__ASSIGNED TASK__. This exercise calls for every record to be set down again, exactly and in full.

__INFORMATION GIVEN__.
-- ==== Sys2Proof/Laws/Aborts.lean ====
section
/-! SUPPORT. What the operations of the abort path leave of the run, the armed places, the owners and the chases (08 R173,
R174). -/

namespace Sys2Proof.Machine

set_option Elab.async false

namespace State

variable {s t u : State} {n : Transport}

/-- From `s` to `t` the run changed only in its cues and its count of abort commands, the armed places stand, no transport
became the run's, and a chase context stands or went to IDLE. -/
structure Calm (s t : State) : Prop where
  cfg : t.cfg = s.cfg
  hold : s.ptu.hold = none → t.ptu.hold = none
  run : t.run = { s.run with outstanding := t.run.outstanding, cues := t.run.cues }
  current : t.et.current = s.et.current
  lookahead : t.et.lookahead = s.et.lookahead
  owner : ∀ m, (t.ctx m).owner = .run → (s.ctx m).owner = .run
  chase : ∀ m, (t.chase m).state = (s.chase m).state ∧ (t.chase m).origin = (s.chase m).origin ∨ (t.chase m).state = .idle

namespace Calm

theorem refl (s : State) : Calm s s := ⟨rfl, id, rfl, rfl, rfl, fun _ => id, fun _ => .inl ⟨rfl, rfl⟩⟩

theorem trans (h : Calm s t) (h' : Calm t u) : Calm s u where
  cfg := h'.cfg.trans h.cfg
  hold e := h'.hold (h.hold e)
  run := by
    have a := h.run
    have b := h'.run
    rw [b, a]
  current := h'.current.trans h.current
  lookahead := h'.lookahead.trans h.lookahead
  owner m e := h.owner m (h'.owner m e)
  chase m := by
    rcases h'.chase m with ⟨a, b⟩ | a
    · rcases h.chase m with ⟨c, d⟩ | c
      · exact .inl ⟨a.trans c, b.trans d⟩
      · exact .inr (a.trans c)
    · exact .inr a

theorem ite {c : Prop} [Decidable c] {x y : State} (h : c → Calm s x) (h' : ¬c → Calm s y) : Calm s (if c then x else y) := by
  split_ifs with hc
  · exact h hc
  · exact h' hc

/-- Work on the list of transports, each step of it calm. -/
theorem forTransports {f : Transport → State → State} (h : ∀ n s, Calm s (f n s)) :
    ∀ (ts : List Transport) (s : State), Calm s (forTransports ts f s)
  | [], s => refl s
  | n :: ts, s => (h n s).trans (forTransports h ts (f n s))

/-- An operation that leaves the run, the contexts' owners, the chases, the places and the hold alone. -/
theorem of_eq (hc : t.cfg = s.cfg := by rfl) (hh : t.ptu.hold = s.ptu.hold := by rfl) (hr : t.run = s.run := by rfl)
    (he : t.et = s.et := by rfl) (ho : ∀ m, (t.ctx m).owner = (s.ctx m).owner := by intro m; rfl)
    (hk : t.chases = s.chases := by rfl) : Calm s t where
  cfg := hc
  hold e := hh.trans e
  run := by rw [hr]
  current := by rw [he]
  lookahead := by rw [he]
  owner m e := (ho m).symm.trans e
  chase m := .inl (by unfold State.chase; rw [hk]; exact ⟨rfl, rfl⟩)

end Calm

/-- A refusal writes the access record, and raises. -/
theorem refuse_ctx (reason : AccessReason) (a : Addr) (lanes : Strobes) (rmw : Bool) : (s.refuse reason a lanes rmw).ctxs = s.ctxs := by
  unfold refuse endCycle raiseFree
  simp only
  split_ifs <;> rfl

/-- The end of a held read reaches no field of a context but the link change. -/
theorem yieldHold_ctx (m : Transport) : ∃ b, s.yieldHold.ctx m = { s.ctx m with linkChange := b } := by
  have take : ∀ (t : State) (n : Transport) (w : Word), ∃ b, (t.completeTake n w).ctx m = { t.ctx m with linkChange := b } := by
    intro t n w
    unfold completeTake deckFree followFree answer
    simp only
    split_ifs <;>
    · show ∃ b, ((t.setPtu _).setCtx n { (t.setPtu _).ctx n with linkChange := false }).ctx m = _
      rw [ctx_setCtx]
      split_ifs with e
      · subst e; exact ⟨false, rfl⟩
      · exact ⟨_, rfl⟩
  have half : ∀ (t : State) (n : Transport) (h : Option Strobes), (t.takeWriteHalf n h).ctx m = t.ctx m := by
    intro t n h
    unfold takeWriteHalf
    split
    · unfold ctx; rw [refuse_ctx]
    · rfl
  unfold yieldHold
  split
  · split_ifs
    · unfold completeHold
      rw [half]
      exact take _ _ _
    · exact ⟨_, rfl⟩
  · exact ⟨_, rfl⟩

/-- A raise or a condition reaches no field of a context but the link change. -/
theorem raise_ctx (i : Irq) (m : Transport) : ∃ b, (s.raise i).ctx m = { s.ctx m with linkChange := b } := by
  obtain ⟨b, h⟩ := yieldHold_ctx (s := s.raiseFree i) m
  refine ⟨b, h.trans ?_⟩
  unfold raiseFree
  split_ifs <;> rfl

theorem follow_ctx (i : Irq) (x : Bool) (m : Transport) : ∃ b, (s.follow i x).ctx m = { s.ctx m with linkChange := b } := by
  obtain ⟨b, h⟩ := yieldHold_ctx (s := s.followFree i x) m
  refine ⟨b, h.trans ?_⟩
  unfold followFree
  split_ifs <;> rfl

/-- A step that reaches the PTU, the contexts but for their owners, and the Interrupt Unit alone. -/
theorem Calm.of_apart (h : Apart s t) (hh : s.ptu.hold = none → t.ptu.hold = none) (ho : ∀ m, (t.ctx m).owner = (s.ctx m).owner) :
    Calm s t :=
  ⟨h.cfg, hh, by rw [h.run], by rw [h.et], by rw [h.et], fun m e => (ho m).symm.trans e, fun m => .inl (by
    unfold State.chase
    rw [h.chases]
    exact ⟨rfl, rfl⟩)⟩

theorem calm_raise (i : Irq) : Calm s (s.raise i) := by
  refine .of_apart (raise_apart i) (fun hh => ?_) fun m => by
    obtain ⟨b, h⟩ := raise_ctx (s := s) i m
    rw [h]
  by_cases hc : s.configured = true
  · rw [raise_ready hc hh]; exact hh
  · unfold State.raise raiseFree yieldHold
    rw [if_neg hc, hh]
    exact hh

theorem calm_follow (i : Irq) (b : Bool) : Calm s (s.follow i b) := by
  refine .of_apart (follow_apart i b) (fun hh => ?_) fun m => by
    obtain ⟨c, h⟩ := follow_ctx (s := s) i b m
    rw [h]
  obtain ⟨v, hv⟩ := follow_free hh i b
  rw [hv]
  exact hh

theorem calm_onLink (f : Link → Link) : Calm s (s.onLink n f) := .of_eq

theorem calm_onMixer (x : Mixer) : Calm s (s.setMixer x) := .of_eq

theorem calm_onCtx {f : Context → Context} (h : (f (s.ctx n)).owner = .run → (s.ctx n).owner = .run) :
    Calm s (s.onCtx n f) := by
  refine ⟨rfl, id, rfl, rfl, rfl, ?_, fun _ => .inl ⟨rfl, rfl⟩⟩
  intro m hm
  unfold onCtx at hm
  rw [ctx_setCtx] at hm
  split_ifs at hm with e
  · subst e; exact h hm
  · exact hm

theorem calm_senseEnds : Calm s (s.senseEnds n) := by
  unfold senseEnds
  refine .ite (fun _ => ?_) fun _ => .refl s
  exact ⟨rfl, id, rfl, rfl, rfl, fun _ => id, fun _ => .inl ⟨rfl, rfl⟩⟩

__RESPONSE__.
-- ==== Sys2Proof/Laws/Aborts.lean ====
section
/-! SUPPORT. What the operations of the abort path leave of the run, the armed places, the owners and the chases (08 R173,
R174). -/

namespace Sys2Proof.Machine

set_option Elab.async false

namespace State

variable {s t u : State} {n : Transport}

/-- From `s` to `t` the run changed only in its cues and its count of abort commands, the armed places stand, no transport
became the run's, and a chase context stands or went to IDLE. -/
structure Calm (s t : State) : Prop where
  cfg : t.cfg = s.cfg
  hold : s.ptu.hold = none → t.ptu.hold = none
  run : t.run = { s.run with outstanding := t.run.outstanding, cues := t.run.cues }
  current : t.et.current = s.et.current
  lookahead : t.et.lookahead = s.et.lookahead
  owner : ∀ m, (t.ctx m).owner = .run → (s.ctx m).owner = .run
  chase : ∀ m, (t.chase m).state = (s.chase m).state ∧ (t.chase m).origin = (s.chase m).origin ∨ (t.chase m).state = .idle

namespace Calm

theorem refl (s : State) : Calm s s := ⟨rfl, id, rfl, rfl, rfl, fun _ => id, fun _ => .inl ⟨rfl, rfl⟩⟩

theorem trans (h : Calm s t) (h' : Calm t u) : Calm s u where
  cfg := h'.cfg.trans h.cfg
  hold e := h'.hold (h.hold e)
  run := by
    have a := h.run
    have b := h'.run
    rw [b, a]
  current := h'.current.trans h.current
  lookahead := h'.lookahead.trans h.lookahead
  owner m e := h.owner m (h'.owner m e)
  chase m := by
    rcases h'.chase m with ⟨a, b⟩ | a
    · rcases h.chase m with ⟨c, d⟩ | c
      · exact .inl ⟨a.trans c, b.trans d⟩
      · exact .inr (a.trans c)
    · exact .inr a

theorem ite {c : Prop} [Decidable c] {x y : State} (h : c → Calm s x) (h' : ¬c → Calm s y) : Calm s (if c then x else y) := by
  split_ifs with hc
  · exact h hc
  · exact h' hc

/-- Work on the list of transports, each step of it calm. -/
theorem forTransports {f : Transport → State → State} (h : ∀ n s, Calm s (f n s)) :
    ∀ (ts : List Transport) (s : State), Calm s (forTransports ts f s)
  | [], s => refl s
  | n :: ts, s => (h n s).trans (forTransports h ts (f n s))

/-- An operation that leaves the run, the contexts' owners, the chases, the places and the hold alone. -/
theorem of_eq (hc : t.cfg = s.cfg := by rfl) (hh : t.ptu.hold = s.ptu.hold := by rfl) (hr : t.run = s.run := by rfl)
    (he : t.et = s.et := by rfl) (ho : ∀ m, (t.ctx m).owner = (s.ctx m).owner := by intro m; rfl)
    (hk : t.chases = s.chases := by rfl) : Calm s t where
  cfg := hc
  hold e := hh.trans e
  run := by rw [hr]
  current := by rw [he]
  lookahead := by rw [he]
  owner m e := (ho m).symm.trans e
  chase m := .inl (by unfold State.chase; rw [hk]; exact ⟨rfl, rfl⟩)

end Calm

/-- A refusal writes the access record, and raises. -/
theorem refuse_ctx (reason : AccessReason) (a : Addr) (lanes : Strobes) (rmw : Bool) : (s.refuse reason a lanes rmw).ctxs = s.ctxs := by
  unfold refuse endCycle raiseFree
  simp only
  split_ifs <;> rfl

/-- The end of a held read reaches no field of a context but the link change. -/
theorem yieldHold_ctx (m : Transport) : ∃ b, s.yieldHold.ctx m = { s.ctx m with linkChange := b } := by
  have take : ∀ (t : State) (n : Transport) (w : Word), ∃ b, (t.completeTake n w).ctx m = { t.ctx m with linkChange := b } := by
    intro t n w
    unfold completeTake deckFree followFree answer
    simp only
    split_ifs <;>
    · show ∃ b, ((t.setPtu _).setCtx n { (t.setPtu _).ctx n with linkChange := false }).ctx m = _
      rw [ctx_setCtx]
      split_ifs with e
      · subst e; exact ⟨false, rfl⟩
      · exact ⟨_, rfl⟩
  have half : ∀ (t : State) (n : Transport) (h : Option Strobes), (t.takeWriteHalf n h).ctx m = t.ctx m := by
    intro t n h
    unfold takeWriteHalf
    split
    · unfold ctx; rw [refuse_ctx]
    · rfl
  unfold yieldHold
  split
  · split_ifs
    · unfold completeHold
      rw [half]
      exact take _ _ _
    · exact ⟨_, rfl⟩
  · exact ⟨_, rfl⟩

/-- A raise or a condition reaches no field of a context but the link change. -/
theorem raise_ctx (i : Irq) (m : Transport) : ∃ b, (s.raise i).ctx m = { s.ctx m with linkChange := b } := by
  obtain ⟨b, h⟩ := yieldHold_ctx (s := s.raiseFree i) m
  refine ⟨b, h.trans ?_⟩
  unfold raiseFree
  split_ifs <;> rfl

theorem follow_ctx (i : Irq) (x : Bool) (m : Transport) : ∃ b, (s.follow i x).ctx m = { s.ctx m with linkChange := b } := by
  obtain ⟨b, h⟩ := yieldHold_ctx (s := s.followFree i x) m
  refine ⟨b, h.trans ?_⟩
  unfold followFree
  split_ifs <;> rfl

/-- A step that reaches the PTU, the contexts but for their owners, and the Interrupt Unit alone. -/
theorem Calm.of_apart (h : Apart s t) (hh : s.ptu.hold = none → t.ptu.hold = none) (ho : ∀ m, (t.ctx m).owner = (s.ctx m).owner) :
    Calm s t :=
  ⟨h.cfg, hh, by rw [h.run], by rw [h.et], by rw [h.et], fun m e => (ho m).symm.trans e, fun m => .inl (by
    unfold State.chase
    rw [h.chases]
    exact ⟨rfl, rfl⟩)⟩

theorem calm_raise (i : Irq) : Calm s (s.raise i) := by
  refine .of_apart (raise_apart i) (fun hh => ?_) fun m => by
    obtain ⟨b, h⟩ := raise_ctx (s := s) i m
    rw [h]
  by_cases hc : s.configured = true
  · rw [raise_ready hc hh]; exact hh
  · unfold State.raise raiseFree yieldHold
    rw [if_neg hc, hh]
    exact hh

theorem calm_follow (i : Irq) (b : Bool) : Calm s (s.follow i b) := by
  refine .of_apart (follow_apart i b) (fun hh => ?_) fun m => by
    obtain ⟨c, h⟩ := follow_ctx (s := s) i b m
    rw [h]
  obtain ⟨v, hv⟩ := follow_free hh i b
  rw [hv]
  exact hh

theorem calm_onLink (f : Link → Link) : Calm s (s.onLink n f) := .of_eq

theorem calm_onMixer (x : Mixer) : Calm s (s.setMixer x) := .of_eq

theorem calm_onCtx {f : Context → Context} (h : (f (s.ctx n)).owner = .run → (s.ctx n).owner = .run) :
    Calm s (s.onCtx n f) := by
  refine ⟨rfl, id, rfl, rfl, rfl, ?_, fun _ => .inl ⟨rfl, rfl⟩⟩
  intro m hm
  unfold onCtx at hm
  rw [ctx_setCtx] at hm
  split_ifs at hm with e
  · subst e; exact h hm
  · exact hm

theorem calm_senseEnds : Calm s (s.senseEnds n) := by
  unfold senseEnds
  refine .ite (fun _ => ?_) fun _ => .refl s
  exact ⟨rfl, id, rfl, rfl, rfl, fun _ => id, fun _ => .inl ⟨rfl, rfl⟩⟩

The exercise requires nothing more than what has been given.